*Problem details:*
Print every line of the listing below, starting with the line that holds "this package. -/" and going on through the line that holds "let req := fun", both included, and print nothing else.

*Extracted data:*
-- ==== Sys2Proof/Machine/Snap.lean ====
section
/-! DEFINITION. The copy engines' bursts, snapshots to a buddy, digests and signatures, and Proof (10 R330, 14 R468 to R482). -/

namespace Sys2Proof.Machine

def St.proofMismatch : BitVec 16 := 0x1200
def St.proofShape : BitVec 16 := 0x1201
def St.proofTimeout : BitVec 16 := 0x1202
def St.slotInvalid : BitVec 16 := 0x1204
def St.snapshotInvalid : BitVec 16 := 0x1205

/-- The snapshot work of a descriptor. -/
def snapWorkOf (d : Desc) : Option SnapWork := match d.work with | .snap w => some w | _ => none

/-- The state with a descriptor's snapshot work replaced. -/
def setSnapWork (s : State) (r : Nat) (d : Desc) (w : SnapWork) : State := setDesc s r { d with work := .snap w }

/-- A SNAPSHOT descriptor ends OK. -/
def snapOk (s : State) (r : Nat) (d : Desc) : State := settleAll (completeOne s r d St.ok 0 false)

/-- Bytes for the slot of another node, or of this node's own window (11 R360). -/
def slotSend (s : State) (r : Nat) (d : Desc) (w : SnapWork) (off : Nat) (bs : List Byte) : Except MemErr (State × SnapWork) :=
  let node := d.fld 28 2 % 4096
  if node = nodeId s then (writeVa s d.part (exportVa s d.part + slotOffset d + off) bs).map (fun t => (t, w))
  else .ok ({ s with vatQueue := s.vatQueue ++ [⟨d.part, .engine r d.seq, w.engine / 4, node, slotOffset d + off, false, 1, bs.length, bs⟩] },
    { w with acks := w.acks + 1 })

/-- SNAP copies to a local slot, and to a remote one. -/
def snapToLocal (d : Desc) : Bool := bitAt (d.fld 30 1) 0
def snapToRemote (d : Desc) : Bool := bitAt (d.fld 30 1) 1

/-- Bytes for the slots that a SNAP writes. -/
def slotPut (s : State) (r : Nat) (d : Desc) (w : SnapWork) (loc rem : Bool) (off : Nat) (bs : List Byte) : Except MemErr (State × SnapWork) := do
  let s1 ← if loc then writeVa s d.part (slotLocal d + off) bs else .ok s
  if rem then slotSend s1 r d w off bs else .ok (s1, w)

/-- The slot fields that a SNAP or RESTORE does not use are 0: LSLOT without a local slot, NODE and RSLOT of a SNAP without a remote one, RSLOT of a RESTORE from
a local slot (14 Table 10, 10 R328). -/
def snapUnusedZero (d : Desc) : Bool :=
  let loc := bitAt (d.fld 30 1) 0
  let rem := if d.op = 0 then bitAt (d.fld 30 1) 1 else !loc
  (loc || d.fld 40 6 == 0) && (rem || d.fld 46 6 == 0) && (rem || d.op == 1 || d.fld 28 2 == 0)

/-- The body of a SNAP or RESTORE keeps to Table 10; a local slot is of this node. -/
def snapBodyOk (s : State) (d : Desc) : Bool :=
  let fl := d.fld 30 1
  bodyZeroBut d.bytes [(20, 8), (28, 2), (30, 1), (32, 6), (38, 2), (40, 6), (46, 6), (52, 4)] && snapUnusedZero d &&
    decide (d.fld 28 2 < 4096) && (if d.op = 0 then decide (1 ≤ fl) && decide (fl ≤ 3) else decide (fl = 0) || (decide (fl = 1) && d.fld 28 2 == nodeId s)) &&
    d.fld 32 6 % 16 == 0 && decide (1 ≤ d.fld 38 2) && decide (d.fld 38 2 ≤ 256)

/-- The region list keeps to R476, and its data fit a slot. -/
def partsOk (d : Desc) (l : List (Nat × Nat)) : Bool :=
  l.all (fun x => x.1 % 65536 == 0 && x.2 % 65536 == 0) && decide (65536 + partTotal l ≤ d.fld 52 4 * 65536)

/-- The data of the regions. -/
def readParts (s : State) (p : Nat) : List (Nat × Nat) → Except MemErr (List Byte)
  | [] => .ok []
  | (a, n) :: rest => match readVa s p a n, readParts s p rest with
    | .ok b, .ok bs => .ok (b ++ bs)
    | .error e, _ => .error e
    | _, .error e => .error e

/-- The start of a SNAP or RESTORE: its region list is read. -/
def snapBegin (r : Nat) (seq : BitVec 32) (op : Nat) (s : State) (k : Desc → Nat → List (Nat × Nat) → State) : State :=
  match startable s r seq 0x0B op with
  | none => s
  | some d =>
    if !snapBodyOk s d then endDesc s r d St.snapshotInvalid 0
    else match readVa s d.part (d.fld 32 6) (16 * d.fld 38 2) with
    | .error e => endMem s r d St.dmaAddress e 0
    | .ok bs =>
      let l := regionList (d.fld 38 2) bs
      if !partsOk d l then endDesc s r d St.snapshotInvalid 0
      else match copyPlace s d.part with
        | none => endFenced s r d
        | some e => k d e l

/-- SNAP: the target slot becomes invalid, and every block of the regions is protected with the data it holds now (14 R477, R478; the
engine copies that data, log entry 29). A second SNAP of a partition waits (14 R479). -/
def snapStart (r : Nat) (seq : BitVec 32) (s : State) : State :=
  match startable s r seq 0x0B 0 with
  | none => s
  | some d0 =>
    if (snapOf s d0.part).isSome then s
    else snapBegin r seq 0 s (fun d e l =>
      match readParts s d.part l with
      | .error er => endMem s r d St.dmaAddress er 0
      | .ok data =>
        let h := slotHeader (snapStep d) (detSignature s d.part) (ofld s Reg.fabId 0 18) l data
        let s1 := setSnap (startWork s r d .idle) d.part (some ⟨r, seq, List.range (data.length / 65536), []⟩)
        match findDesc s1 r seq with
        | none => s
        | some d1 => match slotPut s1 r d1 ⟨e, 0, l, data, [], h, 0, 0⟩ (snapToLocal d) (snapToRemote d) commitOff (leBytes 8 0) with
          | .error er => endMem s1 r d1 St.dmaAddress er 0
          | .ok (s2, w) => setSnapWork s2 r d1 w)

/-- The header and COMMIT of a slot whose data are there; COMMIT of a remote slot follows the fence (14 R477, R479). -/
def snapCommit (s : State) (r : Nat) (d : Desc) (w : SnapWork) : Except MemErr (State × SnapWork) := do
  let x ← slotPut s r d w (snapToLocal d) (snapToRemote d) 0 w.header
  let y ← slotPut x.1 r d x.2 (snapToLocal d) false commitOff (commitWord d)
  .ok (y.1, { y.2 with stage := 2 })

/-- The block that the engine copies next: one that a write waits for, oldest first, or the next in list order (14 R478). -/
def nextBlock (w : Snap) (parts : List (Nat × Nat)) : Option Nat :=
  match w.stalled.findSome? (fun x => w.blocks.find? (fun b =>
    let a := partAddr parts (65536 * b)
    decide (x.1 < a + 65536) && decide (a < x.1 + x.2.length))) with
  | some b => some b
  | none => w.blocks.head?

/-- One burst of a SNAP's data: 4 KiB of the block in work; a block that is copied is protected no longer. -/
def snapData (s : State) (r : Nat) (d : Desc) (w : SnapWork) (n : Snap) : Except MemErr (State × SnapWork) :=
  let b := if w.done % 65536 = 0 then (nextBlock n w.parts).getD 0 else n.blocks.headD 0
  let off := 65536 * b + w.done % 65536
  match slotPut s r d w (snapToLocal d) (snapToRemote d) (65536 + off) ((w.data.drop off).take 4096) with
  | .error e => .error e
  | .ok (s1, w1) =>
    let left := b :: n.blocks.filter (· != b)
    .ok (setSnap s1 d.part (some { n with blocks := if (w.done + 4096) % 65536 = 0 then left.drop 1 else left }), { w1 with done := w1.done + 4096 })

/-- One step of a SNAP on its engine (14 R477 to R479). -/
def snapTurn (s : State) (r : Nat) (d : Desc) (w : SnapWork) : State :=
  let settle := fun (x : Except MemErr (State × SnapWork)) => match x with
    | .error e => endMem s r d St.dmaAddress e 0
    | .ok (s1, w1) => if w1.stage = 2 && !snapToRemote d then snapOk s1 r d else setSnapWork s1 r d w1
  if d.abort then endDesc s r d St.aborted 0
  else if w.stage = 0 then
    (if w.acks ≠ 0 then s else if w.data.isEmpty then settle (snapCommit s r d w) else setSnapWork s r d { w with stage := 1 })
  else if w.stage = 1 then
    (match snapOf s d.part with
    | none => s
    | some n => match snapData s r d w n with
      | .error e => endMem s r d St.dmaAddress e 0
      | .ok (s1, w1) => if w1.done < w1.data.length then setSnapWork s1 r d w1 else settle (snapCommit s1 r d w1))
  else if w.acks ≠ 0 then s
  else if w.stage = 2 then
    (match slotPut s r d w false true commitOff (commitWord d) with
    | .error e => endMem s r d St.dmaAddress e 0
    | .ok (s1, w1) => setSnapWork s1 r d { w1 with stage := 3 })
  else snapOk s r d

/-- A RESTORE reads a slot of this package. -/
def restoreLocal (s : State) (d : Desc) : Option Nat :=
  if bitAt (d.fld 30 1) 0 then some (slotLocal d)
  else if d.fld 28 2 % 4096 = nodeId s then some (exportVa s d.part + slotOffset d)
  else none

/-- Bytes of a slot header with `n` regions, COMMIT aside. -/
def headerBytes (n : Nat) : Nat := 32 + 24 * n

/-- RESTORE: the slot's header is read (14 R480). -/
def restoreStart (r : Nat) (seq : BitVec 32) (s : State) : State :=
  snapBegin r seq 1 s (fun d e l =>
    let w : SnapWork := ⟨e, 0, l, [], [], [], 0, 0⟩
    let s1 := startWork s r d .idle
    let d1 := { d with phase := .running, work := .snap w, cf := pfld s d.part Reg.detCtrl 0 1 == 1 }
    match restoreLocal s d with
    | some a =>
      match readVa s d.part a (headerBytes l.length), readVa s d.part (a + commitOff) 8 with
      | .ok h, .ok c => setSnapWork s1 r d1 { w with got := [(0, h), (commitOff, c)] }
      | .error er, _ => endMem s1 r d1 St.dmaAddress er 0
      | _, .error er => endMem s1 r d1 St.dmaAddress er 0
    | none =>
      let req := fun off n => VatReq.mk d.part (.engine r seq) (e / 4) (d.fld 28 2 % 4096) (slotOffset d + off) false 0 n []
      setSnapWork { s1 with vatQueue := s1.vatQueue ++ [req 0 (headerBytes l.length), req commitOff 8] } r d1 { w with acks := 2 })

/-- The slot is valid for the descriptor: COMMIT, STEP and the region list (14 R480). -/
def slotValid (d : Desc) (w : SnapWork) : Bool :=
  let img := w.got.foldl (fun h x => if x.1 < 16384 then patchBytes h x.1 x.2 else h) (List.replicate (headerBytes w.parts.length) 0#8)
  let f := leField img
  let c := (w.got.find? (fun x => x.1 == commitOff)).map (fun x => leNat x.2)
  c == some ((snapStep d + 1) % 2 ^ 64) && f 0 8 == snapStep d && f 24 8 == w.parts.length &&
    (List.range w.parts.length).all (fun i => (f (32 + 24 * i) 8, f (40 + 24 * i) 8) == w.parts.getD i (0, 0))

/-- CRC-64 of a region, as the header gives it. -/
def slotCrc (w : SnapWork) (i : Nat) : Nat :=
  leField (w.got.foldl (fun h x => if x.1 < 16384 then patchBytes h x.1 x.2 else h) (List.replicate (headerBytes w.parts.length) 0#8)) (48 + 24 * i) 8

/-- A RESTORE whose check fails leaves its regions undefined (14 R480). -/
def restoreBad (s : State) (r : Nat) (d : Desc) (w : SnapWork) : State :=
  endDesc (scramble s (storeRanges s d.part w.parts)) r d St.slotInvalid 0

/-- Every region of a RESTORE has the CRC-64 of the header. -/
def restoreChecks (s : State) (d : Desc) (w : SnapWork) : Bool :=
  (List.range w.parts.length).all (fun i =>
    let x := w.parts.getD i (0, 0)
    match readVa s d.part x.1 x.2 with | .ok b => crc64 0 b == slotCrc w i | .error _ => false)

/-- One step of a RESTORE on its engine (14 R480). -/
def restoreTurn (s : State) (r : Nat) (d : Desc) (w : SnapWork) : State :=
  let total := partTotal w.parts
  if w.stage = 0 then
    (if w.acks ≠ 0 then s else if slotValid d w then setSnapWork s r d { w with stage := 1 } else restoreBad s r d w)
  else if w.done < total then
    let w1 := { w with done := w.done + 4096 }
    match restoreLocal s d with
    | some a =>
      (match readVa s d.part (a + 65536 + w.done) 4096 with
      | .error e => endMem s r d St.dmaAddress e 0
      | .ok bs => match writeVa s d.part (partAddr w.parts w.done) bs with
        | .error e => endMem s r d St.dmaAddress e 0
        | .ok s1 => setSnapWork s1 r d w1)
    | none =>
      setSnapWork { s with vatQueue := s.vatQueue ++ [⟨d.part, .engine r d.seq, w.engine / 4, d.fld 28 2 % 4096, slotOffset d + 65536 + w.done, false, 0, 4096, []⟩] }
        r d { w1 with acks := w1.acks + 1 }
  else if w.acks ≠ 0 then s
  else if restoreChecks s d w then snapOk s r d else restoreBad s r d w

/-- DIGEST: LEN bytes are hashed on a copy engine (14 R482). -/
def digestStart (r : Nat) (seq : BitVec 32) (s : State) : State :=
  match startable s r seq 0x0B 2 with
  | none => s
  | some d =>
    if !bodyZeroBut d.bytes [(20, 6), (26, 6), (32, 8)] || d.fld 32 8 = 0 || 2 ^ 40 < d.fld 32 8 then endDesc s r d St.snapshotInvalid 0
    else match copyPlace s d.part with
      | none => endFenced s r d
      | some e => startWork s r d (.snap ⟨e, 0, [], [], [], [], 0, 0⟩)

/-- One burst of a DIGEST, translated when it is issued; after the last one the SHA-384 of the data is written (10 R330, 14 R482). -/
def digestTurn (s : State) (r : Nat) (d : Desc) (w : SnapWork) : State :=
  let n := min 4096 (d.fld 32 8 - w.done)
  match readVa s d.part (d.fld 20 6 + w.done) n with
  | .error e => endMem s r d St.dmaAddress e 0
  | .ok bs =>
    let w1 := { w with done := w.done + n, data := w.data ++ bs }
    if w1.done < d.fld 32 8 then setSnapWork s r d w1
    else match writeVa s d.part (d.fld 26 6) (sha384 w1.data) with
      | .error e => endMem s r d St.dmaAddress e 0
      | .ok s1 => snapOk s1 r d

/-! ### Bursts -/

/-- The copy engine that a Vat request serves. -/
def vatEngine (s : State) : VatFrom → Option Nat
  | .dma r seq _ _ => (findDesc s r seq).bind engineOf
  | .engine r seq => (findDesc s r seq).bind engineOf
  | _ => none

/-- Read requests of a copy engine in flight over all its descriptors: its Vat reads, since reads of this package's memory return within
their burst (10 R330). -/
def readsFlying (s : State) (e : Nat) : Nat :=
  (s.vatQueue.filter (fun q => q.op == 0 && vatEngine s q.src == some e)).length +
    (s.srcPairs.map (fun x => (x.2.reqs.filter (fun q => q.pkt.ptype == 0 && vatEngine s q.src == some e)).length)).sum

/-- A descriptor has something for its engine to do; a COPY issues no read while 1,024 are in flight (10 R330). -/
def engineWants (s : State) (d : Desc) : Bool :=
  match d.work with
  | .copy w => w.fail.isNone && (if d.abort then w.flying.isEmpty
      else decide (w.next < w.total) && (d.engine != 6 || d.op != 0 || decide (readsFlying s w.engine < 1024)))
  | .snap w => (decide (d.op < 2) && (w.acks == 0 || w.stage == 1)) || d.op == 2 || d.abort
  | _ => false

/-- The partition's descriptor that an engine serves. -/
def engineReady (s : State) (e p : Nat) : Option (Nat × Desc) :=
  (runningAll s).find? (fun x => engineOf x.2 == some e && x.2.part == p && engineWants s x.2)

/-- The partitions in service order after the one served last (10 R330). -/
def turnOrder (last : Nat) : List Nat := (List.range 8).map (fun i => (last + 1 + i) % 8)

/-- One turn of a SNAPSHOT descriptor; a burst whose path check fails ends it (14 R447). -/
def snapTurnOf (s : State) (r : Nat) (d : Desc) (w : SnapWork) (check : PathCheck) : State :=
  if check = .persistent then endDesc s r d St.parity 0
  else
    let d1 := if check = .replayed then { d with corrected := true } else d
    let s1 := if check = .replayed then
      report (setDesc s r d1) 0x01 1 5 (unitField 5 w.engine) (some d.part) 0 [11#8, 1#8] else s
    match d.op with
    | 0 => snapTurn s1 r d1 w
    | 1 => restoreTurn s1 r d1 w
    | _ => digestTurn s1 r d1 w

/-- DMA_BURST_DONE: the engine serves the next partition in turn with one burst; an abort ends the descriptor at its burst
boundary (10 R330). -/
def dmaBurst (e : Nat) (check : PathCheck) (s : State) : State :=
  if !alive s then s
  else match (turnOrder (sget (fun _ => 7) s.copyTurn e)).findSome? (fun p => engineReady s e p) with
  | none => s
  | some (r, d) =>
    let s1 := { s with copyTurn := sset (fun _ => 7) s.copyTurn e d.part }
    match d.work with
    | .copy w => if d.abort then copySettle s1 r d w else copyBurst s1 r d w check
    | .snap w => snapTurnOf s1 r d w check
    | _ => s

*Final answer:*
/-- A RESTORE reads a slot of this package. -/
def restoreLocal (s : State) (d : Desc) : Option Nat :=
  if bitAt (d.fld 30 1) 0 then some (slotLocal d)
  else if d.fld 28 2 % 4096 = nodeId s then some (exportVa s d.part + slotOffset d)
  else none

/-- Bytes of a slot header with `n` regions, COMMIT aside. -/
def headerBytes (n : Nat) : Nat := 32 + 24 * n

/-- RESTORE: the slot's header is read (14 R480). -/
def restoreStart (r : Nat) (seq : BitVec 32) (s : State) : State :=
  snapBegin r seq 1 s (fun d e l =>
    let w : SnapWork := ⟨e, 0, l, [], [], [], 0, 0⟩
    let s1 := startWork s r d .idle
    let d1 := { d with phase := .running, work := .snap w, cf := pfld s d.part Reg.detCtrl 0 1 == 1 }
    match restoreLocal s d with
    | some a =>
      match readVa s d.part a (headerBytes l.length), readVa s d.part (a + commitOff) 8 with
      | .ok h, .ok c => setSnapWork s1 r d1 { w with got := [(0, h), (commitOff, c)] }
      | .error er, _ => endMem s1 r d1 St.dmaAddress er 0
      | _, .error er => endMem s1 r d1 St.dmaAddress er 0
    | none =>
      let req := fun off n => VatReq.mk d.part (.engine r seq) (e / 4) (d.fld 28 2 % 4096) (slotOffset d + off) false 0 n []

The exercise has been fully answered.